Exercise goal
Pull every line with the word "none" out of the entries below.

Saved entries
--------------------------------------------------
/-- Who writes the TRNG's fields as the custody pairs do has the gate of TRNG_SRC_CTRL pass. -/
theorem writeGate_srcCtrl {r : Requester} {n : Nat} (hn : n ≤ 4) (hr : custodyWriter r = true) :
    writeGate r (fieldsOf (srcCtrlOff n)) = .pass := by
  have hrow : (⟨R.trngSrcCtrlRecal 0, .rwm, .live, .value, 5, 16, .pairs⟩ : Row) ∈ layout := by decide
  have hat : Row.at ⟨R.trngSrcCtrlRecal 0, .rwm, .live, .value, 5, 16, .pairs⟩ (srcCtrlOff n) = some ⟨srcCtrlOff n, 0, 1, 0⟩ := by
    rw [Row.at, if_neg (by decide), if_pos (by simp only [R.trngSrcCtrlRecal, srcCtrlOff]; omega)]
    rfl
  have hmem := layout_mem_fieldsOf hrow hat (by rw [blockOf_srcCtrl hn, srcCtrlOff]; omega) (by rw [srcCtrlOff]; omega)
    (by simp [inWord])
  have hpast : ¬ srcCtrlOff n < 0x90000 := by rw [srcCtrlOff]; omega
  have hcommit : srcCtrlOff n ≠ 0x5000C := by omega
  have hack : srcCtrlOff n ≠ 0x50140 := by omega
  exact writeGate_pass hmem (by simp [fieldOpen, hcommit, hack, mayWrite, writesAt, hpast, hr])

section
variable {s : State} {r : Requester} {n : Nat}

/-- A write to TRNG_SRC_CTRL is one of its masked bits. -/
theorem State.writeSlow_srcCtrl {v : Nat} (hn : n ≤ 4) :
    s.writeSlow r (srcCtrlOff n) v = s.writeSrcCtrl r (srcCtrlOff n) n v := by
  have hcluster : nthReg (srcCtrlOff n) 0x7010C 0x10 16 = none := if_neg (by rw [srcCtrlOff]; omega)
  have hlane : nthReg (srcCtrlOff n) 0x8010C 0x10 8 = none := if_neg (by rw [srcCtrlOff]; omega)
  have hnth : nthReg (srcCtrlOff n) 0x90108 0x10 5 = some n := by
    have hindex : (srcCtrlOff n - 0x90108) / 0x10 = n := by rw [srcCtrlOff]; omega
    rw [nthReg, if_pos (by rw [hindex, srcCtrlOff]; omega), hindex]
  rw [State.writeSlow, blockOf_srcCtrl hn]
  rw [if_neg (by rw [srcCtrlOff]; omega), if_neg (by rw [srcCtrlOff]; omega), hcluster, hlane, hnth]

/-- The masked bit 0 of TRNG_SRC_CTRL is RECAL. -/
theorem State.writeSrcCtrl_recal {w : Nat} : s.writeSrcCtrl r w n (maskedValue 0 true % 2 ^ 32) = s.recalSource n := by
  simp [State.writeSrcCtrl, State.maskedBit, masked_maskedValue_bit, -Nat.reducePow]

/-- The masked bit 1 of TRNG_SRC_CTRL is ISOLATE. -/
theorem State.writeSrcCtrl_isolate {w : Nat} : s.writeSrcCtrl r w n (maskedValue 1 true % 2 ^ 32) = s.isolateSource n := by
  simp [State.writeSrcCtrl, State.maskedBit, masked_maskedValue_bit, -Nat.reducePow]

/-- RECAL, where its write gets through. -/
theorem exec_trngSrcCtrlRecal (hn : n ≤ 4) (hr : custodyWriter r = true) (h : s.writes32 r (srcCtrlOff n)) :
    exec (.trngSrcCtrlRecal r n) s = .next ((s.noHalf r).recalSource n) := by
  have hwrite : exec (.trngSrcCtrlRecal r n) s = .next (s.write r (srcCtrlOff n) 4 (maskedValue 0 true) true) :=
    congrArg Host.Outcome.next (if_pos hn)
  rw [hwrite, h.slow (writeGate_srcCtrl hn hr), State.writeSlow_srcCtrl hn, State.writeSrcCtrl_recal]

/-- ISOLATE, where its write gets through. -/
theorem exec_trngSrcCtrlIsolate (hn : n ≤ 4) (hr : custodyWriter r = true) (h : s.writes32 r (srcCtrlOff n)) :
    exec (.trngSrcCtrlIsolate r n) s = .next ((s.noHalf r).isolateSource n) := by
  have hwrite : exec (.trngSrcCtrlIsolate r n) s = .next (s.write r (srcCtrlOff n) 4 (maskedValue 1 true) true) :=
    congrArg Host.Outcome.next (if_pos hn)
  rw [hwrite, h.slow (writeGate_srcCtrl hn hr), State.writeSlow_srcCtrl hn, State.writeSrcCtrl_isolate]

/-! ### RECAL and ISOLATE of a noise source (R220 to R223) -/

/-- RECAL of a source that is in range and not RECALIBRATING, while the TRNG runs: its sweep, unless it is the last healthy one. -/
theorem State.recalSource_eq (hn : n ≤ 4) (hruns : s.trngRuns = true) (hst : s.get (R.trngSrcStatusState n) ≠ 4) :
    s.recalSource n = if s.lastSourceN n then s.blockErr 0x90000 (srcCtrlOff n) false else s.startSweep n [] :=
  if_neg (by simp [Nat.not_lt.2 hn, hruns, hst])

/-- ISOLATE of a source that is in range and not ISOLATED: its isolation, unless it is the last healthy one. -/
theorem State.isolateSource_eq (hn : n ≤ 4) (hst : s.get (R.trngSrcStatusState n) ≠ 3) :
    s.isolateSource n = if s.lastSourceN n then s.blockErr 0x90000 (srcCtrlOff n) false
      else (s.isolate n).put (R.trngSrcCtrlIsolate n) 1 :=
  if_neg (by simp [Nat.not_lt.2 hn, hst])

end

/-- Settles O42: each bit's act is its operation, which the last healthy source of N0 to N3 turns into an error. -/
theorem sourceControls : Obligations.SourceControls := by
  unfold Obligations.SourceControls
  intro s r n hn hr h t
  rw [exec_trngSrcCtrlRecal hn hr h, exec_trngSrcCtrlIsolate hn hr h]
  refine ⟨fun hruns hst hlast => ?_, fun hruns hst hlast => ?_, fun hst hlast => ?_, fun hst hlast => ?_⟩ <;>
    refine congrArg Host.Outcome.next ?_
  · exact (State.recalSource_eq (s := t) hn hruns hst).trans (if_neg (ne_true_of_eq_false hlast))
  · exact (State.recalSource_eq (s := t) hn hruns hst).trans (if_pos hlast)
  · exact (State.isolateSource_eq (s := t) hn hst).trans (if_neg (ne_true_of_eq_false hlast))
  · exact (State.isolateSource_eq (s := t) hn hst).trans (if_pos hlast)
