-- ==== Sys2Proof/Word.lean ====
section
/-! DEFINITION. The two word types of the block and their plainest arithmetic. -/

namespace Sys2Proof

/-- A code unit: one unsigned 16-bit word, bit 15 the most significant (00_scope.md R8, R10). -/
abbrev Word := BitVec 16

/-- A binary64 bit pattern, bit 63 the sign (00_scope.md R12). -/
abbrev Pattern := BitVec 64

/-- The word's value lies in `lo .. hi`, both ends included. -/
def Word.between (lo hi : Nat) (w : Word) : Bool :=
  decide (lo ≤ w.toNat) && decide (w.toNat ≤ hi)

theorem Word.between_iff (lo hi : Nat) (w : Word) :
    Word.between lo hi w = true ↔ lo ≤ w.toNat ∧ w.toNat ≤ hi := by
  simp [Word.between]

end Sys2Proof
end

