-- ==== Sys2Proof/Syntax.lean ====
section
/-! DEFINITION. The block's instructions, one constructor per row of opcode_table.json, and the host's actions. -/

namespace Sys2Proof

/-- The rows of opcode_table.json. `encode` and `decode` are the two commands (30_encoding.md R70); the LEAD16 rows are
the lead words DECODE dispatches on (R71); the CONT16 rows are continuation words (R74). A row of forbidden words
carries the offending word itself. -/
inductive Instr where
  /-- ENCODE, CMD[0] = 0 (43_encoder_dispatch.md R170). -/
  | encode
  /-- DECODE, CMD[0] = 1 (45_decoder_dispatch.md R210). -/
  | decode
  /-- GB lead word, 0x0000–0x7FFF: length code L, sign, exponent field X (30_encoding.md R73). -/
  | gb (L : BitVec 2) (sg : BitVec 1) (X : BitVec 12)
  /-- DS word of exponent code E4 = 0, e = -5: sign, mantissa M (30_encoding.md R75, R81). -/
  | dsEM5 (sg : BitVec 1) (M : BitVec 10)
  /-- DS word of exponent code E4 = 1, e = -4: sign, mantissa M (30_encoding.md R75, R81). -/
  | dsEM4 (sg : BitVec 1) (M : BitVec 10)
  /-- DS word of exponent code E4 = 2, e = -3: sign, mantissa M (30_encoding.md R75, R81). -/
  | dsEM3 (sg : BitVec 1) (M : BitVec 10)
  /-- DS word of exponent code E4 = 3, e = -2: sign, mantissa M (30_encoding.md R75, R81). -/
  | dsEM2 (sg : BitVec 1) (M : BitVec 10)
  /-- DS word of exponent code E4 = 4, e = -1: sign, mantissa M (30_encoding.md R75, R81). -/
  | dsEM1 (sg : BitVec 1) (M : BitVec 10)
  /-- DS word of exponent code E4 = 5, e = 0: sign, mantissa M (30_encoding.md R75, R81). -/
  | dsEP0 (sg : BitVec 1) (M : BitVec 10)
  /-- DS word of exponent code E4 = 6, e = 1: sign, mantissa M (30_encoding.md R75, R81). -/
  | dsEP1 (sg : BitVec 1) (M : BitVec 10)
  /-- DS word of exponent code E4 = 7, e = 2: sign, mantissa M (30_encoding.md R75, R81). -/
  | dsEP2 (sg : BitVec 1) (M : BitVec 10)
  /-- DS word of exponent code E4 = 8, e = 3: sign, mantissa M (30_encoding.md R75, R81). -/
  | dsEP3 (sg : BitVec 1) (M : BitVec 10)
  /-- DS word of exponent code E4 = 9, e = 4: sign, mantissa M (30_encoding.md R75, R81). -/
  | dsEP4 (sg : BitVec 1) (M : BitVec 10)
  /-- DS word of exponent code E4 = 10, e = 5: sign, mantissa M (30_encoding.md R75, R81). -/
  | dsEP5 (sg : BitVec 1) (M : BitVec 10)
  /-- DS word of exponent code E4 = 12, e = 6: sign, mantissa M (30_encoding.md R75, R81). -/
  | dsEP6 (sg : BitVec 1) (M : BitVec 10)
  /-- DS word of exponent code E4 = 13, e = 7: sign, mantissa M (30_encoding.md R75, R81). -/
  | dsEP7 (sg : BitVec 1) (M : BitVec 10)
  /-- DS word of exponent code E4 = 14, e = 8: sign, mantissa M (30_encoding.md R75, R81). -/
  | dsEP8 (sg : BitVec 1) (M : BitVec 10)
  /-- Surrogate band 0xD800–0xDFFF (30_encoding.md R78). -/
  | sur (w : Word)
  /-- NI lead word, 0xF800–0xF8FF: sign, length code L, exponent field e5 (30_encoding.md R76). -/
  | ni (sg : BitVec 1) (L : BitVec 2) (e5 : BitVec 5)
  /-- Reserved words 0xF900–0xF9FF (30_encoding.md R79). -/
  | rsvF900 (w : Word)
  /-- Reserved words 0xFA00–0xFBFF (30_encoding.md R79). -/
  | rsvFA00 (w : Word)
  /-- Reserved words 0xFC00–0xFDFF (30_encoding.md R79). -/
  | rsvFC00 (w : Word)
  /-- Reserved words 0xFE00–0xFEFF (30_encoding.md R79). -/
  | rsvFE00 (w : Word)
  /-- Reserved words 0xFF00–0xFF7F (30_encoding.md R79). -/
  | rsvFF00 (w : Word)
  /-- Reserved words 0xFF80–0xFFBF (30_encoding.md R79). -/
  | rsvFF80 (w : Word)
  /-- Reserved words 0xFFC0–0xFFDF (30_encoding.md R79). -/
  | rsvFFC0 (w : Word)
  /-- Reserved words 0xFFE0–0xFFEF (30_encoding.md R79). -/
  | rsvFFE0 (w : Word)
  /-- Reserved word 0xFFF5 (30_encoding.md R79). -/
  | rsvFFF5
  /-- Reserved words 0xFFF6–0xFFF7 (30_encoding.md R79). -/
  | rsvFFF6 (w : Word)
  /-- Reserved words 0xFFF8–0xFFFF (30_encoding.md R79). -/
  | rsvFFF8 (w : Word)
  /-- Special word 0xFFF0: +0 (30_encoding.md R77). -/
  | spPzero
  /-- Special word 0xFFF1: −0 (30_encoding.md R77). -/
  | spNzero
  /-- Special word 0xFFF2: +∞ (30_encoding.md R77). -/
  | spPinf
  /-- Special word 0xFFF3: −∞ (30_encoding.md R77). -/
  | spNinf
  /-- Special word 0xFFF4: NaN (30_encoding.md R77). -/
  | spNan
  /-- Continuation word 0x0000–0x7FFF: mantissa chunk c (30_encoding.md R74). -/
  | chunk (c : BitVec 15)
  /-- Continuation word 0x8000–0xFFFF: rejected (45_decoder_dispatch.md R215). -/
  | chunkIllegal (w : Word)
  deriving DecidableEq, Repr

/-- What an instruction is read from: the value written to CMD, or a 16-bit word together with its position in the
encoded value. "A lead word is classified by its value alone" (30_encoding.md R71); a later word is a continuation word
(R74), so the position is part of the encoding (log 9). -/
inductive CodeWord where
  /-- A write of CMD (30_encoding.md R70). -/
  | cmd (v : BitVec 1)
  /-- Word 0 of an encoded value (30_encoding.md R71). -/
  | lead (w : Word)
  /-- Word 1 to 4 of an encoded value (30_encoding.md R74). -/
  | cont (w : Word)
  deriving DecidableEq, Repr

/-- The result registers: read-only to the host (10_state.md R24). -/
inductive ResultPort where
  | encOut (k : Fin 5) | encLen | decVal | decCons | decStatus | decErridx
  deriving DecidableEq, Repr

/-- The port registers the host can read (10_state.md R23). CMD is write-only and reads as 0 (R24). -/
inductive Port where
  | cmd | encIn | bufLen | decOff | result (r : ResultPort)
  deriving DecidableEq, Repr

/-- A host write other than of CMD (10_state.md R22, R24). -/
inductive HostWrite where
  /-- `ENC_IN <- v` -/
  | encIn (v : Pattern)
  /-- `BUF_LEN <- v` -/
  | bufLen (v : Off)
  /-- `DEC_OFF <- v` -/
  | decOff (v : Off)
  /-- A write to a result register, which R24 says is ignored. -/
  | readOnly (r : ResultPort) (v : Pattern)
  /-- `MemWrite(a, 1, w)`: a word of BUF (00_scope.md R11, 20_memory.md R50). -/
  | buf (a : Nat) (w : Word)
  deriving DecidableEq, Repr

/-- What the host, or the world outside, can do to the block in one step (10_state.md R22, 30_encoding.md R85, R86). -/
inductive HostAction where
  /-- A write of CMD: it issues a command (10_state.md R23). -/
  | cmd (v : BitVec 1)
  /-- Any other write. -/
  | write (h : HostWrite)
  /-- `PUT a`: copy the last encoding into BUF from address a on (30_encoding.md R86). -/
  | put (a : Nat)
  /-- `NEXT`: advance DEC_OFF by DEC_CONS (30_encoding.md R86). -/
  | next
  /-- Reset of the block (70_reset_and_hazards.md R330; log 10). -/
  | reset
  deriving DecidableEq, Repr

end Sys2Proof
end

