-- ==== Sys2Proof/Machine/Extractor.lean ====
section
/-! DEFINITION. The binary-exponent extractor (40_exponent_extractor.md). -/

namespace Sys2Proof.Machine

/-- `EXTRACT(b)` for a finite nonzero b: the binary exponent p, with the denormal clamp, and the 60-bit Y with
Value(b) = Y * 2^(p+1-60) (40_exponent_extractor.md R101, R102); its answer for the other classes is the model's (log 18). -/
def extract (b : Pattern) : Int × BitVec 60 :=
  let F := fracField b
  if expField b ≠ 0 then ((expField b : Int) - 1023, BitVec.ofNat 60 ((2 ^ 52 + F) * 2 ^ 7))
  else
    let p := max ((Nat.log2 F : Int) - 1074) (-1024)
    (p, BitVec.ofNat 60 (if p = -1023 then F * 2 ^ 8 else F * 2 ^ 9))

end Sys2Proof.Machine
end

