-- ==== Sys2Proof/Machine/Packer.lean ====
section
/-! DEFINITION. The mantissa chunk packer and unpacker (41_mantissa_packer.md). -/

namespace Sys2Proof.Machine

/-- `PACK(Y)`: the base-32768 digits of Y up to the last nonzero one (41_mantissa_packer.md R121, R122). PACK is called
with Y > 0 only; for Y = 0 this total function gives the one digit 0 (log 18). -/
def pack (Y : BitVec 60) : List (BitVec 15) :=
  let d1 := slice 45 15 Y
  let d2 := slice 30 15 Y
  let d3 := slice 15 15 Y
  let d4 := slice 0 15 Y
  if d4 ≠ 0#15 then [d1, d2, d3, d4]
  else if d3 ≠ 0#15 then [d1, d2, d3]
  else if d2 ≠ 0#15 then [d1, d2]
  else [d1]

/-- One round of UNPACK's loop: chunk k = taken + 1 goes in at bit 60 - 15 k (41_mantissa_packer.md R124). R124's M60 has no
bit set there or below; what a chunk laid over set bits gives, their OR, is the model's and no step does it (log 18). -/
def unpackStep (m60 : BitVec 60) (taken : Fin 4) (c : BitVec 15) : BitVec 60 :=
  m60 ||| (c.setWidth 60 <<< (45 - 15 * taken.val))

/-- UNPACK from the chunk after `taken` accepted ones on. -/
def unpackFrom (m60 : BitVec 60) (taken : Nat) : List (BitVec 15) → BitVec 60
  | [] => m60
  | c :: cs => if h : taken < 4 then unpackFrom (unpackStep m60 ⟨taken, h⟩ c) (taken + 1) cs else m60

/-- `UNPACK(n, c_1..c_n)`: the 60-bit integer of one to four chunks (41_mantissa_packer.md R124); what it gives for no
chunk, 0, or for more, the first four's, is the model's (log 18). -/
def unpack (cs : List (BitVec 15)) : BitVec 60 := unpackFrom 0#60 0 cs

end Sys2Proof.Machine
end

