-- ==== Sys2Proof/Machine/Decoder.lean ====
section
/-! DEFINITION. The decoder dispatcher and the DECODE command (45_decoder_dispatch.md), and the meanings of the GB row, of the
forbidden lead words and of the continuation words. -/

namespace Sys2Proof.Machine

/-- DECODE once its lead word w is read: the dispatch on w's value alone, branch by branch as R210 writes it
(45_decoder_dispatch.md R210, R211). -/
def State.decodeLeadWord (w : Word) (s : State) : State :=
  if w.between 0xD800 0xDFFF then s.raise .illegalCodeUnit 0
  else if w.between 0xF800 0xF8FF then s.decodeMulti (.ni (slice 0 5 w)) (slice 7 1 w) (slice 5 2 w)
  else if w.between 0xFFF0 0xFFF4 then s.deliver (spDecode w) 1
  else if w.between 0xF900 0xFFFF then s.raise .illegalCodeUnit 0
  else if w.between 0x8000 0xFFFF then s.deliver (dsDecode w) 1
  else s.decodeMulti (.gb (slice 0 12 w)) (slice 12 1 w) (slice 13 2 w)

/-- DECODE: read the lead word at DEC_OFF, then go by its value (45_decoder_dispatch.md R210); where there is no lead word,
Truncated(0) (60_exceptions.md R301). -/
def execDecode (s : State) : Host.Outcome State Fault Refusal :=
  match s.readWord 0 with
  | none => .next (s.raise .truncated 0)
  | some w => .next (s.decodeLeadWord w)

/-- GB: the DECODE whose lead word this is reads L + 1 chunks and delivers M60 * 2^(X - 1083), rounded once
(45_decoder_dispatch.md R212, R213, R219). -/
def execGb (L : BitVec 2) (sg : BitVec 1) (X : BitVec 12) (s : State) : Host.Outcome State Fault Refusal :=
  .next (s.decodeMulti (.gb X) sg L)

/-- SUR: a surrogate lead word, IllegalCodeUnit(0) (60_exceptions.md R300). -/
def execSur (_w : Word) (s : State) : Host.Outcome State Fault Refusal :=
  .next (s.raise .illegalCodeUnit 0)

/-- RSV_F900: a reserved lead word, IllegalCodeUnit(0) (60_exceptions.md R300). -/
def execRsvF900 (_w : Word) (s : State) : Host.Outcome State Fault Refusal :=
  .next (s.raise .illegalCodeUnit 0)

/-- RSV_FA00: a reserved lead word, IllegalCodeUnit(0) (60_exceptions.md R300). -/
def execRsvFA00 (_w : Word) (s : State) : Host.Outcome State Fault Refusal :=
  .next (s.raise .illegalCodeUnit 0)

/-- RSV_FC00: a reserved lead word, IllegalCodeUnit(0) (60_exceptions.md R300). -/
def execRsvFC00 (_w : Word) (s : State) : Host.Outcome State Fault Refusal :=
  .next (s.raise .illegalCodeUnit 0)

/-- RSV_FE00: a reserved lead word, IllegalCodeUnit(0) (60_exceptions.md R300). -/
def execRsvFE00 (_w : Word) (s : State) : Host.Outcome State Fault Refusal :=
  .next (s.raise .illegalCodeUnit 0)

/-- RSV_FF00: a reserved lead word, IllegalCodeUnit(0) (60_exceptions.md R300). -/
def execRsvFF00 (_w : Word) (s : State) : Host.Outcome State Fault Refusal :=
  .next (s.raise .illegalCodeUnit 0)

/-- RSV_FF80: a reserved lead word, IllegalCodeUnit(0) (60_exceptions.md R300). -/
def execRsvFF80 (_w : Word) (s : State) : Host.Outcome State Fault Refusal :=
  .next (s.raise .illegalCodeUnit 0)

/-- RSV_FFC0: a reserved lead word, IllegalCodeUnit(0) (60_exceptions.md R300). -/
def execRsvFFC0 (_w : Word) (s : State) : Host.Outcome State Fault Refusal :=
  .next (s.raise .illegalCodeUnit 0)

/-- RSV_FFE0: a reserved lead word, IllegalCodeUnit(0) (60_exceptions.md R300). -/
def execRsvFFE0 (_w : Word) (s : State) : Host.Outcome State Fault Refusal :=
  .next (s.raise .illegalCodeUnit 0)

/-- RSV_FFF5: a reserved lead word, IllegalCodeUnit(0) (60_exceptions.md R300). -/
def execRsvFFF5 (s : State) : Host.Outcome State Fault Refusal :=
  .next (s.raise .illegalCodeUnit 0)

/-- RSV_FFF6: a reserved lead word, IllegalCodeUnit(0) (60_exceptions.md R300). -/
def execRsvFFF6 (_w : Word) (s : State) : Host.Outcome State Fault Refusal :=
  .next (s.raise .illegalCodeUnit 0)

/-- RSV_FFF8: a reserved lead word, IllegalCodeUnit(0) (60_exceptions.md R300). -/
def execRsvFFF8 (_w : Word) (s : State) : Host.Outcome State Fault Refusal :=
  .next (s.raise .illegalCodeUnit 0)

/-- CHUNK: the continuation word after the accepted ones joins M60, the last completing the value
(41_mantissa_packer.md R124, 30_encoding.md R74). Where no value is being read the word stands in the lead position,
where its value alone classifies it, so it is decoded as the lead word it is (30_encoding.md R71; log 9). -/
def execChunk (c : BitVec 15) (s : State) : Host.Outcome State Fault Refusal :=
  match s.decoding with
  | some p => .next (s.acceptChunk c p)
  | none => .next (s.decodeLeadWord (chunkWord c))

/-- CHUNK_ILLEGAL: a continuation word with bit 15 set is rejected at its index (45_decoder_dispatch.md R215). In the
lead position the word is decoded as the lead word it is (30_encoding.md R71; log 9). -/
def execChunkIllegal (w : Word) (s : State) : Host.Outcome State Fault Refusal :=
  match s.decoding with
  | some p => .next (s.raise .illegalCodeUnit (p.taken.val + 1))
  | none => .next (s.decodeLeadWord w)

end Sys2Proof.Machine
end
--------------------------------------------------
Expected output
  have hcluster : nthReg (srcCtrlOff n) 0x7010C 0x10 16 = none := if_neg (by rw [srcCtrlOff]; omega)
  have hlane : nthReg (srcCtrlOff n) 0x8010C 0x10 8 = none := if_neg (by rw [srcCtrlOff]; omega)
  | none => .next (s.raise .truncated 0)
  | none => .next (s.decodeLeadWord (chunkWord c))
  | none => .next (s.decodeLeadWord w)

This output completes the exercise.